Hi @Alsee -- thank you for checking out the notes from our offsite. I think you can tell from the page, but I do want to underscore that we're having just the earliest exploratory conversations around this idea. There's two main reasons that we've started talking about this:

(1) We've been talking lately about how a new user might be more likely to continue editing if they have an "identity" that they're developing. They're building their skills, building up their contributions, and making progress -- perhaps they want to show that to others. And in fact, we all know that thousands of users have elaborate user pages that explain about themselves and their work, and that that's important to them. We're going to try to learn more about this "identity" concept and how it relates to newcomers.
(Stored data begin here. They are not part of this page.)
-- ==== Sys2Proof/Machine/Step.lean ====
section
/-!
DEFINITION. One step of the package (log entry 3): an event that has arrived, a device step of the current cycle, or the turn of one
sequencer, after which the turn passes on.
-/
namespace Sys2Proof.Machine

/-- The turn passes on after what the sequencer did. -/
noncomputable def passTurn (w : Who) : Out → Out
  | .next s => .next (s.advance w)
  | .fault f => .fault f
  | .refused r => .refused r

/-- What a powered package does when no event has arrived. -/
noncomputable def State.inside (s : State) : Out :=
  match s.agenda with
  | d :: ds => { s with agenda := ds }.makeDue d
  | [] => passTurn s.turn s.takeTurn

/-- One step. An event that the package does not take is lost; without power and without an event the machine stops. -/
noncomputable def step (s : State) : Host.Outcome State Fault Refusal :=
  match s.inputs with
  | a :: rest =>
    if a.cycle ≤ s.cycle ∨ !s.powered then
      let s := { s with inputs := rest }
      if s.takes a.event then s.takeEvent a.event else .next s
    else s.inside
  | [] => if s.powered then s.inside else .fault .powerRemoved

/-- The package with one instruction placed where the next step fetches (log entry 1). -/
def State.withFetchWord (s : State) (nbits w : Nat) : State := s.place nbits w

end Sys2Proof.Machine
end

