/-- The ramp of the matrix engine (R127), gangs (R191) and the last write of an MDRAIN or MSAVE (R198). -/
inductive MatrixEvent : Instr → Event → Prop
  | grant (c : CoreId) (u : Nat) : MatrixEvent (.rampGrant c)
      { when := fun s => (s.core c).ramp = .requested u ∧ ((s.rampStarts.get (dieOf c)).filter fun r => decide (s.cycle < r + 32)).length < 4
          ∧ ∀ m v, dieOf m = dieOf c → (s.core m).ramp = .requested v → u < v ∨ u = v ∧ c.val ≤ m.val
        gives := fun s t => t = { (s.modCore c fun k => { k with ramp := .ramping s.cycle }) with
          rampStarts := s.rampStarts.set (dieOf c).val
            (((s.rampStarts.get (dieOf c)).filter fun r => decide (s.cycle < r + 32)) ++ [s.cycle]) (dieOf c).isLt } }
  | warm (c : CoreId) (r : Nat) : MatrixEvent (.rampEnd c)
      { when := fun s => (s.core c).ramp = .ramping r ∧ r + 32 ≤ s.cycle
        gives := fun s t => t = s.modCore c fun k => { k with ramp := .warm (r + 31) } }
  | cold (c : CoreId) (l : Nat) : MatrixEvent (.matrixEngineCold c)
      { when := fun s => (s.core c).ramp = .warm l ∧ l + 256 < s.cycle
        gives := fun s t => t = s.modCore c fun k => { k with ramp := .cold } }
  | noGang (c : CoreId) (w : GangWait) : MatrixEvent (.gangRendezvous c)
      { when := fun s => s.atRendezvous c = some w ∧ w.go = .wait ∧ (∀ m ∈ gangNamed c w.gd, s.gangReached m (s.core c).gangCount = true)
          ∧ ((gangFits w.gd = false ∨ c ∉ gangMembers c w.gd) ∨ ∃ m ∈ gangNamed c w.gd, gangMatches s c m w.gd = false)
        gives := fun s t => t.mem = s.mem ∧ (∀ q, t.seq q = s.seq q)
          ∧ ∀ m, t.core m = if m ∈ gangNamed c w.gd ∧ s.gangWaits m (s.core c).gangCount = true then
              { s.core m with gang := (s.core m).gang.map fun v => { v with go := if s.gangKindBad m then .illegal else .gang } }
            else s.core m }
  | gang (c : CoreId) (w : GangWait) : MatrixEvent (.gangRendezvous c)
      { when := fun s => s.atRendezvous c = some w ∧ w.go = .wait ∧ gangFits w.gd = true ∧ c ∈ gangMembers c w.gd
          ∧ ∀ m ∈ gangMembers c w.gd, s.gangReached m (s.core c).gangCount = true ∧ gangMatches s c m w.gd = true
        gives := fun s t => t.mem = s.mem ∧ (∀ q, t.seq q = s.seq q)
          ∧ ∀ m, t.core m = if m ∈ gangMembers c w.gd then
              { s.core m with gang := (s.core m).gang.map fun v =>
                  { v with go := .issue (s.gangOperands m w.gd).1 (s.gangOperands m w.gd).2 } }
            else s.core m }
  | gangtime (c : CoreId) (w : GangWait) : MatrixEvent (.gangtimeExpiry c)
      { when := fun s => (s.core c).gang = some w ∧ w.go = .wait ∧ w.since + 2 ^ 20 ≤ s.cycle
          ∧ ∃ m ∈ gangMembers c w.gd, (s.core m).gang = none
        gives := fun s t => ((t.core c).gang = some { w with go := .time }) ∧ t.mem = s.mem ∧ ∀ q, t.seq q = s.seq q }
  | lastWrite (c : CoreId) (m : MatWrite) : MatrixEvent (.lastWritePerformed c m.id)
      { when := fun s => ((s.core c).matWrites.find? fun w => w.id == m.id) = some m
          ∧ s.outstanding { core := c, sq := .C } m.id = false ∧ m.issued < s.cycle
        gives := fun s t => s.onlyCore t c ∧ (t.core c).matWrites = (s.core c).matWrites.filter (fun w => w.id != m.id)
          ∧ (∀ q, ((t.core c).seq q).ctl = ((s.core c).seq q).ctl ∧ ((t.core c).seq q).g = ((s.core c).seq q).g)
          ∧ (t.core c).sC.fpstat = (s.core c).sC.fpstat ||| m.flags.setWidth 32
          ∧ (t.core c).rising = (s.core c).rising ++ pushes .C m.push s.cycle }
  | bankAlu (h : HeldAccess) (w : Who) (r : AtomicRead) (u : State) : MatrixEvent (.bankAluOp h.stamp)
      { when := fun s => (s.pending.find? fun g => g.kind == 2 && g.stamp == h.stamp) = some h ∧ h.who = some w ∧ h.cls = .mat
          ∧ h.port = none ∧ h.far = none ∧ h.peer = none ∧ h.parts = [] ∧ h.rel = none ∧ h.acq = false
          ∧ s.homeOf h.core h.pa = .here
          ∧ ({ s with pending := s.pending.erase h } : State).bankStep h.actor none h.ten h.op h.sz h.pa (ofBytes (h.data.take (2 ^ h.sz)))
              (ofBytes ((h.data.drop 8).take (2 ^ h.sz))) = (r, u) ∧ r.bad = false
        gives := fun _ t => t = u }
  | bankPending (h : HeldAccess) : MatrixEvent (.bankAluOp h.stamp)
      { when := fun s => (s.pending.find? fun g => g.kind == 2 && g.stamp == h.stamp) = some h
        gives := fun s t => t = s.performPend h }

/-- A core just freed: it has no iteration, nothing in flight and no request (R91, R378). -/
def freed (k : Core) : Prop :=
  k.iter = none ∧ k.preempt = none ∧ k.stop = none ∧ k.flights = [] ∧ k.snap = [] ∧ k.rising = [] ∧ ∀ q, (k.seq q).ended = true

/-- A pre-emption may be taken from a core (R377, R378): every sequencer has stopped, the core has drained, and `n` is the capture cycle. -/
def mayTake (s : State) (c : CoreId) (it : Iter) (n : Nat) : Prop :=
  (s.core c).iter = some it ∧ (s.core c).mayPreempt = true ∧ (s.core c).drained = true ∧ (s.core c).rising = [] ∧ (s.core c).hLate = []
    ∧ (s.core c).preempt.bind PreReq.capture = some n

/-- The party that writes the image of a core. -/
def imageWriter (w : State) (c : CoreId) : Actor :=
  { who := some { core := c, sq := .X }, cls := .core, stamp := w.stamp, know := (w.core c).sX.know }

/-- The image, once the results in flight are captured: its bytes at the addresses of the context slot (R379, R381 to R383). -/
def imagePlaced (s : State) (c : CoreId) (it : Iter) (n : Nat) : Except PageFault (List (Nat × Byte)) × State :=
  let w := (s.flushCore c).capture c n
  let masks := fun q => if ((w.core c).seq q).ended then 0 else ((w.core c).seq q).lastSafe.getD 0
  w.placeSections (imageWriter w c) c it.ten
    (((w.core c).imageSections c it (combineMasks (ring.map masks)) ((w.core c).seqImages masks false) true).map fun p =>
      (w.slotOf it.ten c + p.1, p.2))

/-- The pre-emption is not taken: the core keeps its captured state and resumes in the next cycle, and the request is withdrawn (R381). -/
def kept (v : State) (c : CoreId) : State :=
  { (v.modCore c fun k => { k with preempt := none, resumeAt := v.cycle + 1 }) with
    fe := { v.fe with preWithdrawn := v.fe.preWithdrawn + 1 } }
(2) When we ran user tests for the newcomer homepage, we saw that many newcomers independently proposed that such a space should exist on Wikipedia, in which they can show other editors who they are and what they are interested in.

So that's why we started thinking about this. Some of your links are helpful, especially to see community feedback on where the previous attempt at something similar went wrong -- that's a really good point about page images. If we continue to think about user profiles in the future, there are a few things I know for certain. We'll definitely be posting in public and encouraging discussion at every step of the way as we proceed (just as these notes were posted). We'll definitely be mindful of giving experienced editors flexibility -- we'll want any feature we make to allow customization at the wikitext level if possible. We'll definitely want to make sure that users have as much privacy as they need.

Jeblad (talkcontribs)

I've seen the claim that Wikipedia is not a social network from time to time, but the claim is wrong. Wikipedia is an extremely social network where the core purpose is to enlighten other people by providing crowdsourced content. A service that is non-social would provide no feedback mechanism at all, that is no discussion page, and would provide no way to cooperate with other users.

It would be more correct to say that Wikipedia (and the other projects) lacks some of the features being known from purely social networks, like a dating service, but from that to saying Wikipedia is a non-social network is a pretty far leap. I'm not even sure Wikipedia could exist without a substantial social part.

It is important for the users to be able to create and maintain an online identity, and such an identity is equally important on Wikipedia. Without a clear and distinct identity people will leave. There are two core factors on projects like Wikipedia when it comes to investments in identities, and that is cultural capital and social capital. Both are credited the user and the proxy (s)he has at the site – the user page. It must be more descriptive for the users, as the present user pages lacks personality. At best they are a complete mess.